═══ Data provided

-- ==== Sys2Proof/Machine/BreakerOps.lean ====
section
/-! DEFINITION. What BCU does with the demands and events that reach it (spec/03, R45 to R57). -/

namespace Sys2Proof.Machine

/-! ## Reports -/

/-- Whether an operation is a close issued by an attempt still in progress (R51). -/
def byAttempt (k : Control) (b : Breaker) (op : Operation) : Bool :=
  match op.attempt with
  | some n => match k.attempt n with
    | some a => a.breaker = b && a.state = .closeIssued
    | none => false
  | none => false

/-- The cause with which a claim ends with its close (R78). -/
def OpEnd.claimCause : OpEnd → Cause
  | .completed => .completed
  | .failed _ => .failed
  | .cut _ _ => .cut

/-- A port's reservation without an attempt, released at the end of that port's close (R60). A claim request of the
port's that still waits stays in its place. DESIGN CHOICE: assumption 88. -/
def Control.releaseServed (k : Control) (b : Breaker) (op : Operation) : Control :=
  match op.party, op.attempt with
  | .port q, none => k.releaseReservation b (.port q none)
  | _, _ => k

/-- The report of the end of an operation (R51): TIU ends the claim the close served and recomputes; the reservation of a
port's close goes (R60); PRU ends a backup watch; the others take the report up afterwards. -/
def Control.reportEnd (e : Sensed) (k : Control) (b : Breaker) (op : Operation) (fin : OpEnd) : Control :=
  let report : OpReport :=
    { breaker := b, op := op, fin := fin, transfer := reservingTransfer k b, byAttempt := byAttempt k b op }
  let k1 := if op.kind = .close then (k.claimServed e b fin.claimCause).releaseServed b op else k
  let k2 := k1.recompute e none
  let k3 := if op.kind = .close then k2 else k2.watchEnded e b fin
  k3.tell [.opEnded report]

/-! ## Starting operations -/

/-- The operation record of an operation started now (R46). -/
def newOperation (e : Sensed) (k : Control) (b : Breaker) (kind : OpKind) (p : Party) (c : Cause)
    (attempt : Option AttemptNo) : Operation where
  kind := kind
  party := p
  cause := c
  attempt := attempt
  start := e.now
  deadline := deadlineAfter e.now (k.common.operateLimit.get b)
  serial := p.serial k

/-- An OPEN or TRIP started: record, commanded state, last cause and trip coil (R47, R48, R53). -/
def Control.beginOpening (e : Sensed) (k : Control) (b : Breaker) (kind : OpKind) (p : Party) (c : Cause) : Control :=
  k.modBreaker b fun r =>
    { r with op := some (newOperation e k b kind p c none), commanded := .opened, lastCause := c, tripCoil := true }

/-- A closed-transition arrival (R73): the party is a transfer of mode CLOSED and this is its arriving breaker. -/
def closedArrival (k : Control) (b : Breaker) (p : Party) : Bool :=
  match p with
  | .transfer l => (k.xfer l).mode = .closedTransition && (k.xfer l).arriving = some b && (k.xfer l).inProgress
  | _ => false

/-- A CLOSE started (R46): record, commanded state, last cause and close coil; its claim is marked started (R77), TIU
recomputes (R65), and LDM hears of a port's close of a feeder (R141). -/
def Control.beginClose (e : Sensed) (k : Control) (b : Breaker) (p : Party) (attempt : Option AttemptNo) : Control :=
  let c := demandCause k b p
  let k1 := k.modBreaker b fun r =>
    { r with op := some (newOperation e k b .close p c attempt), commanded := .closed, lastCause := c, closeCoil := true }
  let k2 := (k1.markStarted b p).recompute e (if closedArrival k b p then some b else none)
  match p with
  | .port _ => if (breakerBlock b).isSome then k2.tell [.portFeederClose b] else k2
  | _ => k2

/-- The start checks of R46, orders 1 to 7 but 6: the reason of the first that refuses. -/
def startRefusal (k : Control) (b : Breaker) (p : Party) : Option Reason :=
  let r := k.breaker b
  if (k.lockout b).flag then some .lockout
  else if r.closeBlocked then some .closeBlocked
  else if k.outOfService b && p ≠ .port .cpP then some .outOfService
  else if r.op.isSome then some .busy
  else if reservedAgainst k b p then some .reserved
  else match r.observed with
    | .travel | .invalid => some .busy
    | _ => none

/-- A close demand at BCU (R46). -/
def Control.bcuClose (e : Sensed) (k : Control) (b : Breaker) (p : Party) (attempt : Option AttemptNo) :
    Control × Answer :=
  match startRefusal k b p with
  | some r => (k, .refused r)
  | none =>
    if (k.breaker b).observed = .closed then
      (k.modBreaker b fun r => { r with commanded := .closed }, .acknowledged)
    else (k.beginClose e b p attempt, .started)

/-! ## Opens and trips -/

/-- The time an operation has run, in ms. -/
def Operation.age (op : Operation) (now : Word32) : Int := (now - op.start).toNat

/-- A CLOSE cut by an open or trip (R53): the close coil released, the new operation begun, OPERATION_CUT, PRU's notice
for a trip, and the report. -/
def Control.cut (e : Sensed) (k : Control) (b : Breaker) (op : Operation) (kind : OpKind) (p : Party) (c : Cause) :
    Control :=
  let k1 := (k.modBreaker b fun r => { r with closeCoil := false, op := none }).beginOpening e b kind p c
  let k2 := k1.record e .operationCut (.breaker b) c (op.age e.now)
  let k3 := if kind = .trip then k2.tripTaken e b c else k2
  k3.reportEnd e b op (.cut p c)

/-- An open or trip acknowledged without operation (R47, R48, R52, R63): `settled` says whether the breaker is at rest
in OPEN, which sets the commanded state. DEDUCED: assumption 35. -/
def Control.acknowledge (k : Control) (b : Breaker) (settled : Bool) (c : Cause) : Control :=
  k.modBreaker b fun r => { r with commanded := if settled then .opened else r.commanded, lastCause := c }

/-- The checks an open demand meets, with or without an operation in flight (R47, R52). -/
def openRefusal (k : Control) (b : Breaker) (p : Party) : Option Reason :=
  if k.outOfService b && p ≠ .port .cpP then some .outOfService
  else match p, (k.breaker b).holder with
    | .port _, _ => none
    | _, some h => if h.isParty p then none else some .reserved
    | _, none => none

/-- The effect of an open demand that is taken (R47, R52, R53). -/
def Control.takeOpen (e : Sensed) (k : Control) (b : Breaker) (p : Party) : Control × Answer :=
  let c := demandCause k b p
  match (k.breaker b).op with
  | none =>
    if (k.breaker b).observed = .opened then (k.acknowledge b true c, .acknowledged)
    else (k.beginOpening e b .opening p c, .started)
  | some op =>
    if op.kind = .close then (k.cut e b op .opening p c, .started)
    else (k.acknowledge b false c, .acknowledged)

/-- Whom a port's open of a breaker notifies: its reservation holder (R59), and every other port whose claim request for
the breaker it cancels (R78). -/
def openNotices (k : Control) (b : Breaker) : List Notice :=
  let held := match (k.breaker b).holder with
    | some h => [.operatorOpen b h (reservingTransfer k b)]
    | none => []
  let others := (claimingPorts k b).filter fun q => (k.breaker b).holder ≠ some (.port q none)
  held ++ others.map fun q => .operatorOpen b (.port q none) none

/-- An open demand at BCU (R47, R52), and the notices of a port's open (R59, R78). -/
def Control.bcuOpen (e : Sensed) (k : Control) (b : Breaker) (p : Party) : Control × Answer :=
  match openRefusal k b p with
  | some r => (k, .refused r)
  | none =>
    let (k1, a) := k.takeOpen e b p
    match p with
    | .port _ => (k1.tell (openNotices k b), a)
    | _ => (k1, a)

/-- An OPEN relabelled TRIP (R54). -/
def Control.relabel (k : Control) (b : Breaker) (op : Operation) (p : Party) (c : Cause) : Control :=
  let k1 := k.modBreaker b fun r =>
    { r with op := some { op with kind := .trip, party := p, cause := c }, lastCause := c }
  match reservingTransfer k b with
  | some t => k1.tell [.relabelled t c]
  | none => k1

/-- A trip demand at BCU (R48, R52 to R54). PRU is informed of every trip taken. -/
def Control.bcuTrip (e : Sensed) (k : Control) (b : Breaker) (p : Party) (c : Cause) : Control :=
  match (k.breaker b).op with
  | none =>
    if (k.breaker b).observed = .opened then (k.acknowledge b true c).tripTaken e b c
    else (k.beginOpening e b .trip p c).tripTaken e b c
  | some op => match op.kind with
    | .close => k.cut e b op .trip p c
    | .opening => (k.relabel b op p c).tripTaken e b c
    | .trip => (k.acknowledge b false c).tripTaken e b c

/-! ## Ends of operations -/

/-- The coil of an operation released and its record removed (R49, R50). -/
def BreakerRec.endOperation (r : BreakerRec) (op : Operation) : BreakerRec :=
  match op.kind with
  | .close => { r with closeCoil := false, op := none }
  | _ => { r with tripCoil := false, op := none }

/-- The completion of an operation (R49). -/
def Control.completeOperation (e : Sensed) (k : Control) (b : Breaker) (op : Operation) : Control :=
  let k1 := k.modBreaker b fun r =>
    { r.endOperation op with opCount := if r.opCount < 65535 then r.opCount + 1 else r.opCount }
  let kind := if op.kind = .close then EventKind.breakerClosed else .breakerOpened
  (k1.record e kind (.breaker b) op.cause (op.age e.now)).reportEnd e b op .completed

/-- The result of an operation that fails at its deadline (R50). The table gives none for a breaker observed at the
target it never left; that value is free. -/
def failureResult (e : Sensed) (k : Control) (b : Breaker) (op : Operation) : Cause :=
  match (k.breaker b).observed with
  | .travel => .stuckTravel
  | .invalid => .contactInvalid
  | o => if o = op.kind.target then Config.resultAtTarget b e.now else .noMovement

/-- An operation fails at its deadline (R50). -/
def Control.failOperation (e : Sensed) (k : Control) (b : Breaker) (op : Operation) : Control :=
  let result := failureResult e k b op
  let k1 := k.modBreaker b fun r =>
    let r' := r.endOperation op
    if op.kind = .close then { r' with closeBlocked := true } else { r' with openFailed := true }
  (k1.record e .operationFailed (.breaker b) result op.kind.number).reportEnd e b op (.failed result)

/-! ## Contacts -/

/-- An uncommanded change, recorded and adopted (R57). -/
def Control.uncommandedChange (e : Sensed) (k : Control) (b : Breaker) (new : Observed) : Control :=
  let k1 := k.modBreaker b fun r =>
    { r with
      lastCause := .uncommanded
      commanded := match new with
        | .opened => .opened
        | .closed => .closed
        | _ => r.commanded }
  match new with
  | .opened => k1.record e .uncommandedChange (.breaker b) .uncommanded 0
  | .closed => k1.record e .uncommandedChange (.breaker b) .uncommanded 1
  | .travel => k1.record e .uncommandedChange (.breaker b) .uncommanded 2
  | .invalid => k1.record e .contactInvalid (.breaker b) .uncommanded 3

/-- Whether every breaker has had its first settle (R68). -/
def allSettled (k : Control) : Bool := Breaker.all.all fun b => (k.breaker b).settled

/-- A change of observed state told (R44, R65): TIU recomputes at once, and the first settle of the last breaker makes the
first evaluation (R68). The other blocks take up the change itself before what TIU tells of it, so that a slot leaves ONLINE
by its breaker's change and not by a plan released at it (R119). DEDUCED: assumption 94. -/
def Control.tellObserved (e : Sensed) (k : Control) (b : Breaker) (new : Observed) (first : Bool) : Control :=
  let k1 : Control := if allSettled k then { k with tiu := { k.tiu with formed := true } } else k
  (k1.tell [.observed b new (k.breaker b).op first (reservingTransfer k b)]).recompute e none

/-- What BCU does with a new observed state (R44): completion, absorption or an uncommanded change. -/
def Control.judgeObserved (e : Sensed) (k : Control) (b : Breaker) (new : Observed) (first : Bool) : Control :=
  match (k.breaker b).op with
  | some op => if new = op.kind.target then k.completeOperation e b op else k
  | none =>
    if !first then k.uncommandedChange e b new
    else
      let k1 := k.modBreaker b fun r => { r with commanded := if new = .closed then .closed else .opened }
      if new = .invalid then k1.recordSubject e .contactInvalid (.breaker b) else k1

/-- A combination settles (R43, R44, R64). One that shows the state already held changes nothing, but for the first
settle after device reset. DEDUCED: assumption 17. -/
def Control.settleContacts (e : Sensed) (k : Control) (b : Breaker) : Control :=
  let r := k.breaker b
  let new := contactState r.closedMade r.openMade
  let first := !r.settled
  let k1 := k.modBreaker b fun r => { r with settle := .off }
  if new = r.observed && !first then k1
  else
    let k2 := k1.modBreaker b fun r => { r with observed := new, settled := true }
    (k2.tellObserved e b new first).judgeObserved e b new first

end Sys2Proof.Machine
end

══════

Retype exactly the lines from the first line of the records above through the line containing "## Reports -/", both included, and nothing else.

-- ==== Sys2Proof/Machine/BreakerOps.lean ====
section
/-! DEFINITION. What BCU does with the demands and events that reach it (spec/03, R45 to R57). -/

namespace Sys2Proof.Machine

/-! ## Reports -/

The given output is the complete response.